> EXERCISE PROMPT:
Every line from the start of the records below to the line containing "fromChip : Nat" should be retyped exactly, that line included, and no others.

Segment Start: DATASET EXCERPTS

-- ==== Sys2Proof/Syntax.lean ====
section
/-! DEFINITION. The instructions and steps of the part: one constructor for each row of the opcode table.
The first 92 are the steps that have no bits, whose
arguments say which queue, packet, launch or outside input the step is about; the other 286 are the encoded
instructions (R92 to R98). -/

namespace Sys2Proof

/-- Lane width of a packed operation on general registers (R117). -/
inductive PWidth where
  | b8 | h16 | w32
  deriving DecidableEq, Repr

/-- Format of a scalar or vector floating-point operation (R166, R197). -/
inductive FpFmt where
  | fp32 | fp16 | bf16
  deriving DecidableEq, Repr

/-- A rounding mode, in the coding of STATUS.RM (R81, R156). -/
inductive Rm where
  | rne | rtz | rdn | rup | sr
  deriving DecidableEq, Repr

/-- The rounding field of `cvt`: STATUS.RM or a mode of its own (R94). -/
inductive CvtRound where
  | status
  | fixed (m : Rm)
  deriving DecidableEq, Repr

/-- The 32 number formats, in the order of their codes (R148). -/
inductive Fmt where
  | int8 | uint8 | int16 | uint16 | int32 | int4 | uint4 | int2
  | bps8 | bpu8 | bps16 | bpu16 | fp32 | fp16 | bf16 | fp8a
  | fp8b | fp6a | fp6b | fp4 | ci16 | ci8 | cf16 | bsint8
  | bsfp8a | bsfp6a | bsfp4 | bsint4 | acc32f | acc32i | acc64i | e8
  deriving DecidableEq, Repr

/-- The ordering field of the M format (R90, R219). -/
inductive MemOrder where
  | plain | acquire | release | sequential
  deriving DecidableEq, Repr

/-- The size field of the M format (R90). -/
inductive MemSize where
  | byte | half | word | double
  deriving DecidableEq, Repr

/-- An invocation as it arrives (R50, R147): the chip it comes from and the port, or none for this chip; the partition
that its sender's is mapped to here, if any; its handler, priority, arguments g1 to g6 and their labels as the sender
gives them; and the sender's number for the answer. -/
structure Invocation where
  fromChip : Nat
  port     : Option Nat
  part     : Option Nat
  handler  : Nat
  prio     : Nat
  data     : List Word
  labels   : List Label
  reply    : Nat
  deriving DecidableEq, Repr

/-- A message of a collective (R283, R284), with its port where it comes from another chip. `role` is 0 for a
contribution to rank 0, 1 for a result, 2 for an abort and 3 for the failure of a member; `part` is the local partition,
`kind` 0 all-reduce, 1 all-gather, 2 reduce-scatter. -/
structure CollMsg where
  port    : Option Nat
  chip    : Nat
  part    : Nat
  role    : Nat
  rank    : Nat
  tag     : Nat
  epoch   : Nat
  kind    : Nat
  members : Nat
  count   : Nat
  fmt     : Nat
  op      : Nat
  round   : Nat
  timeout : Nat
  chips   : List Nat
  data    : List Byte
  label   : Label
  deriving DecidableEq, Repr

/-- A packet that arrives over Saurn Link (R347, R373, R375), with its port, the local partition that the link maps the
sender's to, if any, and the label as the sender gives it: a posted write, the answer to an invocation, or the notice
that a write was refused. -/
inductive FabricPacket where
  | write (port : Nat) (part : Option Nat) (addr : Word) (data : List Byte) (label : Label)
  | answer (port reply status : Nat)
  | refused (port part : Nat) (addr : Word) (label : Label) (chip : Nat)
  deriving DecidableEq, Repr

Segment End: DATASET EXCERPTS

> SOLUTION TO THE PROBLEM:
-- ==== Sys2Proof/Syntax.lean ====
section
/-! DEFINITION. The instructions and steps of the part: one constructor for each row of the opcode table.
The first 92 are the steps that have no bits, whose
arguments say which queue, packet, launch or outside input the step is about; the other 286 are the encoded
instructions (R92 to R98). -/

namespace Sys2Proof

/-- Lane width of a packed operation on general registers (R117). -/
inductive PWidth where
  | b8 | h16 | w32
  deriving DecidableEq, Repr

/-- Format of a scalar or vector floating-point operation (R166, R197). -/
inductive FpFmt where
  | fp32 | fp16 | bf16
  deriving DecidableEq, Repr

/-- A rounding mode, in the coding of STATUS.RM (R81, R156). -/
inductive Rm where
  | rne | rtz | rdn | rup | sr
  deriving DecidableEq, Repr

/-- The rounding field of `cvt`: STATUS.RM or a mode of its own (R94). -/
inductive CvtRound where
  | status
  | fixed (m : Rm)
  deriving DecidableEq, Repr

/-- The 32 number formats, in the order of their codes (R148). -/
inductive Fmt where
  | int8 | uint8 | int16 | uint16 | int32 | int4 | uint4 | int2
  | bps8 | bpu8 | bps16 | bpu16 | fp32 | fp16 | bf16 | fp8a
  | fp8b | fp6a | fp6b | fp4 | ci16 | ci8 | cf16 | bsint8
  | bsfp8a | bsfp6a | bsfp4 | bsint4 | acc32f | acc32i | acc64i | e8
  deriving DecidableEq, Repr

/-- The ordering field of the M format (R90, R219). -/
inductive MemOrder where
  | plain | acquire | release | sequential
  deriving DecidableEq, Repr

/-- The size field of the M format (R90). -/
inductive MemSize where
  | byte | half | word | double
  deriving DecidableEq, Repr

/-- An invocation as it arrives (R50, R147): the chip it comes from and the port, or none for this chip; the partition
that its sender's is mapped to here, if any; its handler, priority, arguments g1 to g6 and their labels as the sender
gives them; and the sender's number for the answer. -/
structure Invocation where
  fromChip : Nat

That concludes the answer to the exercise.